§ **ASSIGNMENT**
Everything from the line containing "s.apc := rfl" through the line containing "s.eWords := rfl" should be repeated exactly, and nothing else from the data.

§ **MATERIAL FOR THIS EXERCISE**
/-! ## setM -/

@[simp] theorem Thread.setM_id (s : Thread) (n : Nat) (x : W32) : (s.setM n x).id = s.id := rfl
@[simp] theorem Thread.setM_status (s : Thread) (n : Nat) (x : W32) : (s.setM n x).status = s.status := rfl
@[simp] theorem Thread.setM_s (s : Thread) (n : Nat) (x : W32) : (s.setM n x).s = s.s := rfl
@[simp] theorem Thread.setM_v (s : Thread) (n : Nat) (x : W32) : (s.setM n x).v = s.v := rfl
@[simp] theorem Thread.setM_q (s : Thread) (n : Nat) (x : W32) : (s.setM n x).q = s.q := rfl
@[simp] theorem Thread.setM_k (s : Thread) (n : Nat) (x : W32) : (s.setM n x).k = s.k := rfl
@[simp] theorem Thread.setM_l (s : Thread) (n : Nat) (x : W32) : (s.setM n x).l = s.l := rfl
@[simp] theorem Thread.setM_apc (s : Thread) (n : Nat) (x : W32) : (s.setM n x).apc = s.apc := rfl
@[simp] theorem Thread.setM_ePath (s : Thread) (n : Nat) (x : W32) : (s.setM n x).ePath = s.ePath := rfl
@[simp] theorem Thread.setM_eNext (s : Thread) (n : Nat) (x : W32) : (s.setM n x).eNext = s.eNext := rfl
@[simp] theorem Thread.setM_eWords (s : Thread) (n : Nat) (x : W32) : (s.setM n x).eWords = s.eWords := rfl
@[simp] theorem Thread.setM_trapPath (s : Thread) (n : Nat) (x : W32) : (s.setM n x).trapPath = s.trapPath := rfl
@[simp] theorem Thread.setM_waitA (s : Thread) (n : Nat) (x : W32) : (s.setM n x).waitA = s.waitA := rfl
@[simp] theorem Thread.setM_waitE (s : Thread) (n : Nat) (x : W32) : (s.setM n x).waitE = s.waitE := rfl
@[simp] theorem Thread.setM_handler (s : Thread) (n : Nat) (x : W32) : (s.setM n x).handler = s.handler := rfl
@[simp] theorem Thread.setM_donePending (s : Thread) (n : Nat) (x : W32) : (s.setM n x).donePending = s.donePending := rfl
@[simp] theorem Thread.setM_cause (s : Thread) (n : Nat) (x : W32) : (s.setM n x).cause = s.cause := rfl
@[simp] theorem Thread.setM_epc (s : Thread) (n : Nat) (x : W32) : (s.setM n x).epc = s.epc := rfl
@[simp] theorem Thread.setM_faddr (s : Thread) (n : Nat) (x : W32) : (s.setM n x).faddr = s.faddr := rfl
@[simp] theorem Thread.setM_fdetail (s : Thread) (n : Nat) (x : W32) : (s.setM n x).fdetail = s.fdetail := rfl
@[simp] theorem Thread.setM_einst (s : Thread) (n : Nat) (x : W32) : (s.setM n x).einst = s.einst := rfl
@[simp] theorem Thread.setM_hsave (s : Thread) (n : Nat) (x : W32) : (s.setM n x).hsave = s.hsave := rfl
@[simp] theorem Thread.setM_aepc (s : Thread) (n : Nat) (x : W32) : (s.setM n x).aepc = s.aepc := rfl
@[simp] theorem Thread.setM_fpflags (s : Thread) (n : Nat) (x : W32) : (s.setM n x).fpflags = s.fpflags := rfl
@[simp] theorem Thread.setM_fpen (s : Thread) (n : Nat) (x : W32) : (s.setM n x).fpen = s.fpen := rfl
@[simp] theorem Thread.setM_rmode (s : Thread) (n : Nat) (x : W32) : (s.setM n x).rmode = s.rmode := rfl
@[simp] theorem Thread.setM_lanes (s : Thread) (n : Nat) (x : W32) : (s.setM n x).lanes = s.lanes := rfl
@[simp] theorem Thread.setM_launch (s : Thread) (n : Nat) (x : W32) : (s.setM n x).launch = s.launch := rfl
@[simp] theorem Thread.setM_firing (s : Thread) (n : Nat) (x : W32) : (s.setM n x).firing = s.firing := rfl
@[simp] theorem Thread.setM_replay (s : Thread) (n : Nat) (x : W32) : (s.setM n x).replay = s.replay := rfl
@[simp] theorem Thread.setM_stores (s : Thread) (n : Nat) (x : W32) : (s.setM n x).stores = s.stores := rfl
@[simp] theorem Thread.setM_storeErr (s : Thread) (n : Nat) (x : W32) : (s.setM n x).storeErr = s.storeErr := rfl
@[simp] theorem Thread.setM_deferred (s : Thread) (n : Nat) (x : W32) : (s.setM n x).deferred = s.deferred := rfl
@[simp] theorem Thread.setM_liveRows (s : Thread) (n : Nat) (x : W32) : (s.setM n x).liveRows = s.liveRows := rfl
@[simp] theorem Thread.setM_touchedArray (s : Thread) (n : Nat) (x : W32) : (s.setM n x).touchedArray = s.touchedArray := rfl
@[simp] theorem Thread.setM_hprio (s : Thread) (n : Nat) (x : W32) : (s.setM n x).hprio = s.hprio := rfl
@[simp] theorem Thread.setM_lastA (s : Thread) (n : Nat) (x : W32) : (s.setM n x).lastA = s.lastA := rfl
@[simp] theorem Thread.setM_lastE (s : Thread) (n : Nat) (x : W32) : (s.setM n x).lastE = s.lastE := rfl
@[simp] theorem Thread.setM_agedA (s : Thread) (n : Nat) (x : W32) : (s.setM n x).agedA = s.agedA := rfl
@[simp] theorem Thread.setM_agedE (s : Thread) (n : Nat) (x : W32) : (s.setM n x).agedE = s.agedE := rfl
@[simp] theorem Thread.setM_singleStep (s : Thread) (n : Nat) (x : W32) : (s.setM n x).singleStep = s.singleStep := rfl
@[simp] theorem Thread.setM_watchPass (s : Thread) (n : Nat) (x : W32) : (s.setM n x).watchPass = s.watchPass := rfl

§ **WRITTEN REPLY**
@[simp] theorem Thread.setM_apc (s : Thread) (n : Nat) (x : W32) : (s.setM n x).apc = s.apc := rfl
@[simp] theorem Thread.setM_ePath (s : Thread) (n : Nat) (x : W32) : (s.setM n x).ePath = s.ePath := rfl
@[simp] theorem Thread.setM_eNext (s : Thread) (n : Nat) (x : W32) : (s.setM n x).eNext = s.eNext := rfl
@[simp] theorem Thread.setM_eWords (s : Thread) (n : Nat) (x : W32) : (s.setM n x).eWords = s.eWords := rfl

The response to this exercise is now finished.